Would that I had only found The Path prior to giving my presentation!  Here is a game that bears much of the earmarks of Fine Art while simultaneously being so well done that I could not accuse it of being pretentious trash. I probably could have focused completely on it for my 12 minute presentation and have met the mutual satisfaction of myself and the Fine Arts class.   Oh well, that’s retrospect for you.

Merry Recession-mas!

Being a full-time college/university student for a little over 4 years now, I really learned to pinch my pennies. That shiny $60 game released today may well be worth $20 a few months from now if you’re willing to wait it out.
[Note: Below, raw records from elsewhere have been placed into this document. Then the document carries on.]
-- ==== Sys2Proof/Laws/Matching.lean ====
section
/-! SUPPORT. What the operations of Machine/Matching.lean keep. -/

set_option linter.unusedTactic false
set_option linter.unreachableTactic false
set_option linter.unusedVariables false

namespace Sys2Proof.Machine

open Sys2Proof

theorem State.matAdmin_keeps {P : Part → Bool} {s0 : State} (s : State) (c : AdminCmd) (code : Nat) (used : List (Nat × Nat)) (ctx : Nat) (body : State → CmdRef → State) (h : Parts P [.regs, .ten, .xlt, .pwr]) (h_body : ∀ a, Keeps P s0 a → ∀ y1, Keeps P s0 (body a y1))
    (hs : Keeps P s0 s) : Keeps P s0 (State.matAdmin s c code used ctx body) := by
  unfold State.matAdmin
  repeat' (first
    | with_reducible assumption
    | ((with_reducible apply Parts.mono h); decide)
    | with_reducible apply h_body
    | with_reducible apply State.adminAt_keeps
    | with_reducible intro _
    | with_reducible apply Keeps.ite
    | split)

theorem State.withMctx_keeps {P : Part → Bool} {s0 : State} (s : State) (r : CmdRef) (i : Nat) (body : State → Mctx → State) (h : Parts P [.ten, .xlt]) (h_body : ∀ a, Keeps P s0 a → ∀ y1, Keeps P s0 (body a y1))
    (hs : Keeps P s0 s) : Keeps P s0 (State.withMctx s r i body) := by
  unfold State.withMctx
  repeat' (first
    | with_reducible assumption
    | ((with_reducible apply Parts.mono h); decide)
    | with_reducible apply h_body
    | with_reducible apply State.adminDone_keeps
    | with_reducible intro _
    | (extract_lets +onlyGivenNames x0; first
        | ((with_reducible refine (have hx0 : Keeps P s0 x0 := ?_; ?_)); (on_goal 2 => clear_value x0); (on_goal 1 => subst x0))
        | clear_value x0)
    | with_reducible apply Keeps.ite
    | split
    | with_reducible apply Keeps.upd
    | with_reducible apply Fuses.refl
    | ((with_reducible apply Or.inr); with_reducible rfl)
    | ((with_reducible apply Or.inl); exact h _ (by decide)))

theorem execCreateMctx_keeps {P : Part → Bool} {s0 : State} (c : AdminCmd) (s : State) (h : Parts P [.regs, .ten, .mat, .xlt, .pwr])
    (hs : Keeps P s0 s) : KeepsR P s0 (execCreateMctx c s) := by
  unfold execCreateMctx
  repeat' (first
    | with_reducible assumption
    | ((with_reducible apply Parts.mono h); decide)
    | with_reducible apply State.adminDone_keeps
    | with_reducible apply State.checks_keeps
    | with_reducible apply State.matAdmin_keeps
    | with_reducible apply KeepsR.next
    | with_reducible intro _
    | (extract_lets +onlyGivenNames x0; first
        | ((with_reducible refine (have hx0 : Keeps P s0 x0 := ?_; ?_)); (on_goal 2 => clear_value x0); (on_goal 1 => subst x0))
        | clear_value x0)
    | with_reducible apply KeepsR.ite
    | with_reducible apply Keeps.ite
    | with_reducible apply KeepsO.getD
    | split
    | with_reducible apply Keeps.upd
    | with_reducible apply Fuses.refl
    | ((with_reducible apply Or.inr); with_reducible rfl)
    | ((with_reducible apply Or.inl); exact h _ (by decide))
    | beta_reduce)

theorem execDestroyMctx_keeps {P : Part → Bool} {s0 : State} (c : AdminCmd) (s : State) (h : Parts P [.out, .regs, .ten, .tra, .mat, .xlt, .pwr])
    (hs : Keeps P s0 s) : KeepsR P s0 (execDestroyMctx c s) := by
  unfold execDestroyMctx
  repeat' (first
    | with_reducible assumption
    | ((with_reducible apply Parts.mono h); decide)
    | with_reducible apply State.adminDone_keeps
    | with_reducible apply State.mctxDestroy_keeps
    | with_reducible apply State.matAdmin_keeps
    | with_reducible apply State.withMctx_keeps
    | with_reducible apply KeepsR.next
    | with_reducible intro _
    | (extract_lets +onlyGivenNames x0; first
        | ((with_reducible refine (have hx0 : Keeps P s0 x0 := ?_; ?_)); (on_goal 2 => clear_value x0); (on_goal 1 => subst x0))
        | clear_value x0)
    | split
    | beta_reduce)

theorem execQueryMctx_keeps {P : Part → Bool} {s0 : State} (c : AdminCmd) (s : State) (h : Parts P [.out, .regs, .ten, .mat, .xlt, .pwr])
    (hs : Keeps P s0 s) : KeepsR P s0 (execQueryMctx c s) := by
  unfold execQueryMctx
  repeat' (first
    | with_reducible assumption
    | ((with_reducible apply Parts.mono h); decide)
    | with_reducible apply State.adminDone_keeps
    | with_reducible apply State.charge_keeps
    | with_reducible apply State.matAdmin_keeps
    | with_reducible apply State.withMctx_keeps
    | with_reducible apply KeepsR.next
    | with_reducible intro _
    | (extract_lets +onlyGivenNames x0; first
        | ((with_reducible refine (have hx0 : Keeps P s0 x0 := ?_; ?_)); (on_goal 2 => clear_value x0); (on_goal 1 => subst x0))
        | clear_value x0)
    | split
    | beta_reduce)

theorem State.postOne_keeps {P : Part → Bool} {s0 : State} (s : State) (i : Nat) (e : Words8) (h : Parts P [.out, .free, .regs, .hbm, .ten, .tra, .mat, .wins, .grps, .xlt, .rte, .pwr])
    (hs : Keeps P s0 s) : KeepsP P s0 (State.postOne s i e) := by
  unfold State.postOne
  repeat' (first
    | with_reducible assumption
    | ((with_reducible apply Parts.mono h); decide)
    | with_reducible apply State.event_keeps
    | with_reducible apply State.updMctx_keeps
    | with_reducible apply State.dropMsgs_keeps
    | with_reducible apply State.deliver_keeps
    | with_reducible intro _
    | (extract_lets +onlyGivenNames x0; first
        | ((with_reducible refine (have hx0 : Keeps P s0 x0 := ?_; ?_)); (on_goal 2 => clear_value x0); (on_goal 1 => subst x0))
        | ((with_reducible refine (have hx0 : KeepsP P s0 x0 := ?_; ?_)); (on_goal 2 => clear_value x0); (on_goal 1 => subst x0))
        | clear_value x0)
    | with_reducible apply KeepsP.ite
    | with_reducible apply Keeps.ite
    | split
    | with_reducible apply KeepsP.mk
    | (with_reducible apply KeepsP.of_eq (by with_reducible assumption))
    | with_reducible apply KeepsP.fst
    | with_reducible apply Keeps.upd
    | with_reducible apply Fuses.refl
    | ((with_reducible apply Or.inr); with_reducible rfl)
    | ((with_reducible apply Or.inl); exact h _ (by decide))
    | beta_reduce)

theorem State.postAll_keeps {P : Part → Bool} {s0 : State} (s : State) (i : Nat) (fn : Nat) (asid : Nat) (list : Nat) (z0 : List Words8) (z1 : Nat) (z2 : Nat) (h : Parts P [.out, .free, .regs, .hbm, .ten, .tra, .mat, .wins, .grps, .xlt, .rte, .pwr])
    (hs : Keeps P s0 s) : KeepsP P s0 (State.postAll s i fn asid list z0 z1 z2) := by
  induction z0 generalizing s z1 z2 with
  | nil => unfold State.postAll; repeat' (first
    | with_reducible assumption
    | ((with_reducible apply Parts.mono h); decide)
    | with_reducible apply State.readRange_keeps
    | with_reducible apply State.postOne_keeps
    | with_reducible intro _
    | (extract_lets +onlyGivenNames x0; first
        | ((with_reducible refine (have hx0 : Keeps P s0 x0 := ?_; ?_)); (on_goal 2 => clear_value x0); (on_goal 1 => subst x0))
        | ((with_reducible refine (have hx0 : KeepsP P s0 x0 := ?_; ?_)); (on_goal 2 => clear_value x0); (on_goal 1 => subst x0))
        | clear_value x0)
    | split
    | with_reducible apply KeepsP.mk
    | (with_reducible apply KeepsP.of_eq (by with_reducible assumption))
    | with_reducible apply KeepsP.fst
    | with_reducible apply Keeps.upd
    | with_reducible apply Fuses.refl
    | ((with_reducible apply Or.inr); with_reducible rfl)
    | ((with_reducible apply Or.inl); exact h _ (by decide)))
  | cons x l ih =>
    unfold State.postAll
    repeat' (first
      | with_reducible assumption
      | ((with_reducible apply Parts.mono h); decide)
      | with_reducible apply ih
      | with_reducible apply State.readRange_keeps
      | with_reducible apply State.postOne_keeps
      | with_reducible intro _
      | (extract_lets +onlyGivenNames x0; first
          | ((with_reducible refine (have hx0 : Keeps P s0 x0 := ?_; ?_)); (on_goal 2 => clear_value x0); (on_goal 1 => subst x0))
          | ((with_reducible refine (have hx0 : KeepsP P s0 x0 := ?_; ?_)); (on_goal 2 => clear_value x0); (on_goal 1 => subst x0))
          | clear_value x0)
      | split
      | with_reducible apply KeepsP.mk
      | (with_reducible apply KeepsP.of_eq (by with_reducible assumption))
      | with_reducible apply KeepsP.fst
      | with_reducible apply Keeps.upd
      | with_reducible apply Fuses.refl
      | ((with_reducible apply Or.inr); with_reducible rfl)
      | ((with_reducible apply Or.inl); exact h _ (by decide)))

theorem execPostRecv_keeps {P : Part → Bool} {s0 : State} (c : AdminCmd) (list : Fetched) (s : State) (h : Parts P [.out, .free, .regs, .hbm, .ten, .tra, .mat, .wins, .grps, .xlt, .rte, .pwr])
    (hs : Keeps P s0 s) : KeepsR P s0 (execPostRecv c list s) := by
  unfold execPostRecv
  extract_lets i n
  refine KeepsR.next (State.asking_keeps _ _ _ (h.mono (by decide)) (fun a ha => ?_) hs)
  refine State.matAdmin_keeps _ _ _ _ _ _ (h.mono (by decide)) (fun b hb r => ?_) ha
  refine State.withMctx_keeps _ _ _ _ (h.mono (by decide)) (fun t ht v => ?_) hb
  refine Keeps.ite (State.adminDone_keeps _ _ _ _ (h.mono (by decide)) ht) ?_
  extract_lets asid
  split
  · exact State.adminDone_keeps _ _ _ _ (h.mono (by decide)) (KeepsP.fst (State.readRange_keeps _ _ _ _ _ (h.mono (by decide)) ht))
  · refine Keeps.ite ha ?_
    exact State.adminDone_keeps _ _ _ _ (h.mono (by decide))
      (KeepsP.fst (State.postAll_keeps _ _ _ _ _ _ _ _ (h.mono (by decide)) ht))


theorem execCancelRecv_keeps {P : Part → Bool} {s0 : State} (c : AdminCmd) (s : State) (h : Parts P [.regs, .ten, .mat, .xlt, .pwr])
    (hs : Keeps P s0 s) : KeepsR P s0 (execCancelRecv c s) := by
  unfold execCancelRecv
  repeat' (first
    | with_reducible assumption
    | ((with_reducible apply Parts.mono h); decide)
    | with_reducible apply State.adminDone_keeps
    | with_reducible apply State.updMctx_keeps
    | with_reducible apply State.matAdmin_keeps
    | with_reducible apply State.withMctx_keeps
    | with_reducible apply KeepsR.next
    | with_reducible intro _
    | (extract_lets +onlyGivenNames x0; first
        | ((with_reducible refine (have hx0 : Keeps P s0 x0 := ?_; ?_)); (on_goal 2 => clear_value x0); (on_goal 1 => subst x0))
        | clear_value x0)
    | split
    | with_reducible apply Keeps.upd
    | with_reducible apply Fuses.refl
    | ((with_reducible apply Or.inr); with_reducible rfl)
    | ((with_reducible apply Or.inl); exact h _ (by decide))
    | beta_reduce)

theorem execProbe_keeps {P : Part → Bool} {s0 : State} (c : AdminCmd) (s : State) (h : Parts P [.out, .regs, .ten, .xlt, .pwr])
    (hs : Keeps P s0 s) : KeepsR P s0 (execProbe c s) := by
  unfold execProbe
  repeat' (first
    | with_reducible assumption
    | ((with_reducible apply Parts.mono h); decide)
    | with_reducible apply State.adminDone_keeps
    | with_reducible apply State.translate_keeps
    | with_reducible apply State.asking_keeps
    | with_reducible apply State.hostPut_keeps
    | with_reducible apply State.matAdmin_keeps
    | with_reducible apply State.withMctx_keeps
    | with_reducible apply KeepsR.next
    | with_reducible intro _
    | (extract_lets +onlyGivenNames x0; first
        | ((with_reducible refine (have hx0 : Keeps P s0 x0 := ?_; ?_)); (on_goal 2 => clear_value x0); (on_goal 1 => subst x0))
        | ((with_reducible refine (have hx0 : KeepsP P s0 x0 := ?_; ?_)); (on_goal 2 => clear_value x0); (on_goal 1 => subst x0))
        | clear_value x0)
    | with_reducible apply KeepsR.ite
    | with_reducible apply Keeps.ite
    | split
    | with_reducible apply KeepsP.mk
    | (with_reducible apply KeepsP.of_eq (by with_reducible assumption))
    | with_reducible apply KeepsP.fst
    | with_reducible apply Keeps.upd
    | with_reducible apply Fuses.refl
    | ((with_reducible apply Or.inr); with_reducible rfl)
    | ((with_reducible apply Or.inl); exact h _ (by decide))
    | beta_reduce)

theorem execSpillRestore_keeps {P : Part → Bool} {s0 : State} (slice : Nat) (s : State) (h : Parts P [.mat])
    (hs : Keeps P s0 s) : KeepsR P s0 (execSpillRestore slice s) := by
  unfold execSpillRestore
  repeat' (first
    | with_reducible assumption
    | ((with_reducible apply Parts.mono h); decide)
    | with_reducible apply State.updMctx_keeps
    | with_reducible apply KeepsR.next
    | with_reducible intro _
    | (extract_lets +onlyGivenNames x0; first
        | ((with_reducible refine (have hx0 : Keeps P s0 x0 := ?_; ?_)); (on_goal 2 => clear_value x0); (on_goal 1 => subst x0))
        | clear_value x0)
    | with_reducible apply KeepsR.ite
    | with_reducible apply Keeps.ite
    | split
    | with_reducible apply Keeps.upd
    | with_reducible apply Fuses.refl
    | ((with_reducible apply Or.inr); with_reducible rfl)
    | ((with_reducible apply Or.inl); exact h _ (by decide))
    | beta_reduce)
Instant gratification is all well and good… but there’s something to be said for frugality.

My current favorite of the lot: Mechanarium.   Sure, completable in one evening, but a real feast for the senses and with puzzles that are just right in terms of difficulty.

Indeed, between Direct2Drive’s “21 days of Christmas” sale and Steam’s Holiday sale, it has been a very good month to be a frugal gamer.  I suspect I can blame the recession for a lot of this – with everyone’s wallets being a bit tighter, purveyors of fine digital entertainment have been forced to make compromises.  Some of the more interesting deals I picked up:

  • Genre-rocking immersive behemoth Grand Theft Auto IV for $7.50 (75% off).
  • Quality medieval games Drakensang and Mount and Blade for $5.00 apiece.  (Over 80% off,)
  • Excellent indy games Audiosurf and Braid for $5 each.  (75-80% off).
  • Innovative if forgettable genre breaker Mirror’s Edge for $5.00 (75% off).
  • Indy city builder/RPG hybrid Hinterland: Orc Lords $6.50 (75% off).
  • A city builder RTS with RPG undertones, Majesty 2: The Fantasy Kingdom Sim for $7.50. (75% off)
  • Turn-based strategy RPG hybrid King’s Bounty: Armored Princess for $9.99 (75% off).

In addition to the “wow” deals above, I also pulled some pretty decent 50% off deals such as:

  • Quite good indy-made Mechanarium and Torchlight for $10 apiece.
  • Behemoths of yesteryear, Prototype and Command And Conquer Red Alert 3 (including Uprising expansion) for $20 apiece.
  • Quality indy adventure games of Samorost 2 and a package of Zombie Cow adventure games (“Ben There, Dan That!” and “Time, Gentlemen, Please!”) for $2.50 apiece.

This is to say nothing for the gifts I received this year, including the complete Lucasarts adventure pack, Red Faction: Guerrilla, Borderlands Zombie Island DLC, and Left4Dead 2.

Overall, my gaming cup runneth over once again. Through, like many aspiring game designers, most of these games won’t get more than a few hours of play from me, it seems I’ve now a goodly amount of research materials.